Ancak: İnsanlar genel olarak stres, gerginlik, anksiyete, tembellik, kibir, istişare etmemek, kendi bildiğini okumak, çaba göstermekten kaçınmak ve benzeri nedenlerin sonucunda gerçekleşen durumlar karşısında “Demek ki Allah’ın takdiri böyleymiş, Allah bizim için bunu seçmiş, o halde bu durumdan razı olalım.” şeklinde bir savunma geliştirebilmektedirler. Bunun tarihteki en zirve örneği Emevilerin kendi zulümlerinin sorumluluğunu kadere yüklemeleri, “Bizim idaremiz Allah’ın takdiridir, bu kan akıtmalar ve zulümler de Allah’ın takdiridir, o halde razı olun ve itaat edin.” anlamına gelecek propagandada bulunmalarıdır. Bu elbette ki doğru bir anlayış değildir.

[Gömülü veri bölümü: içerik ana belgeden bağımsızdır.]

-- ==== Sys2Proof/Machine/Contexts.lean ====
section
/-! DEFINITION. Contexts (spec/05_context.md R97 to R105, R110, R468): descriptor, activation, pre-emption, save, restore,
destruction, and the event queue's read count. -/

namespace Sys2Proof.Machine

/-! ### Descriptor and requests (R97, R98, R110, R468) -/

/-- A context as it is created (R97, R51). -/
def Context.new (d : CtxDesc) : Context :=
  { desc := d, state := .created, toFaulted := false, halted := false, heldPreempt := false, heldDestroy := false, ewptr := 0, erptr := 0,
    evqHeld := [], ahist := 0, dmin := 0, dmax := 0, frames0 := [], frames1 := [], spillBase := 0, spillSize := 0, ovlDir := 0, drops := 0,
    trapLow := none, saveEnd := none, absent := [], msix := 0, invalidate := none, slots := [], savedSpans := [], reissue := [], loads := [] }

/-- R97: the event CONTEXT_DESCRIPTOR_WRITE: a malformed descriptor is refused, and so is one of a context that has been
activated and not destroyed. One of a context that is CREATED replaces it: R98 has no row for it (log entry 52, DESIGN
CHOICE). -/
def execContextDescriptorWrite (d : CtxDesc) (s : State) : Host.Outcome State Fault Refusal :=
  s.windowed <|
    let bad := d.ctx == 0 || d.savebase.toNat % 128 != 0
      || d.evq.toNat % 32 != 0 || decide (d.evqsz.toNat < 4) || decide (20 < d.evqsz.toNat)
    let free := match Tab.get? s.contexts d.ctx.toNat with
      | some c => c.state == .created || c.state == .destroyed
      | none => true
    if bad || !free then s.refuse
    else { s.accept with contexts := Tab.set s.contexts d.ctx.toNat (Context.new d) }

/-- R97: a state in which a context counts among the 64. -/
def CState.counts (c : CState) : Bool := !(c == .created || c == .destroyed)

/-- R98, R321: the event CONTEXT_ACTIVATE. -/
def execContextActivate (ctx : Nat) (s : State) : Host.Outcome State Fault Refusal :=
  s.windowed <|
    match Tab.get? s.contexts ctx with
    | none => s.refuse
    | some c =>
      if c.state == .created && c.desc.ptroot != 0 && c.desc.ptroot.toNat % 8192 == 0 && decide (c.desc.ptroot.toNat < 2 ^ 39) && c.desc.savebase != 0
         && decide ((s.contexts.filter fun x => x.2.state.counts).length < 64) then
        (s.accept.updCtx ctx fun c => { c with state := .ready })
      else s.refuse

/-- R98: the first boundary at which a record may stand after `n` directory entries and the zero entry. -/
def Context.firstRecord (c : Context) (n : Nat) : Nat := (c.desc.savebase.toNat + 16 * (n + 1) + 4095) / 4096 * 4096
/-- R110: where the space of a save ends: at the lowest trap-time record. -/
def Context.saveTop (c : Context) : Nat :=
  match c.trapLow with
  | some x => x
  | none => c.desc.savebase.toNat + c.desc.savelen.toNat

/-- R98: a pre-emption of a context: RUNNING is PREEMPTING, and READY is SAVED with an empty save. While the page of that save is not
there, or the host holds the half that it is written to (R424), the request is held and no team of the context is dispatched (log entry
53, DEDUCED). -/
def State.preempt (s : State) (ctx : Nat) : State :=
  match Tab.get? s.contexts ctx with
  | none => s
  | some c =>
    if c.state == .running then s.updCtx ctx fun c => { c with state := .preempting, halted := false }
    else if c.state != .ready then s
    else
      let base := c.desc.savebase.toNat
      match s.partReady 0 ctx base 16 true with
      | (.ok, s) => match s.partStore ctx base (zeros 16) with
        | some s => s.updCtx ctx fun c =>
            { c with state := .saved, slots := [], savedSpans := [], saveEnd := some (c.firstRecord 0), heldPreempt := false }
        | none => s.updCtx ctx fun c => { c with heldPreempt := true }
      | (_, s) => s.updCtx ctx fun c => { c with heldPreempt := true }

/-- The event PREEMPT_REQUEST: one in RESTORING is held. -/
def execPreemptRequest (ctx : Nat) (s : State) : Host.Outcome State Fault Refusal :=
  s.windowed <|
    match Tab.get? s.contexts ctx with
    | none => s.refuse
    | some c =>
      if c.state == .running || c.state == .ready then (s.accept.preempt ctx)
      else if c.state == .restoring then (s.accept.updCtx ctx fun c => { c with heldPreempt := true })
      else s.refuse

Evet, Allah’ın insanlar için koyduğu kanunlar çerçevesinde; yani savaş gücü, siyasi güç, kabilelerin baskı gücü, maddi güç gibi yollarla Emeviler iktidara gelmiş olabilirler ve bu durum son tahlilde Allah-u Teala’nın takdiri ve yaratması ile olmuştur. Fakat bu durum onların yaptıkları zulümlerin meşru olduğunu göstermez. Aynı şekilde insanların bireysel olarak başlarına gelen her şeyden Allah’ın razı ve hoşnut olduğunu düşünmeleri de doğru değildir. 

 



 

1 ) Darimi, Eşribe, 6.

2 ) Zümer, 7.

3 ) Buhari, Tıp, 1; Ebu Davud, Tıp, 1-11.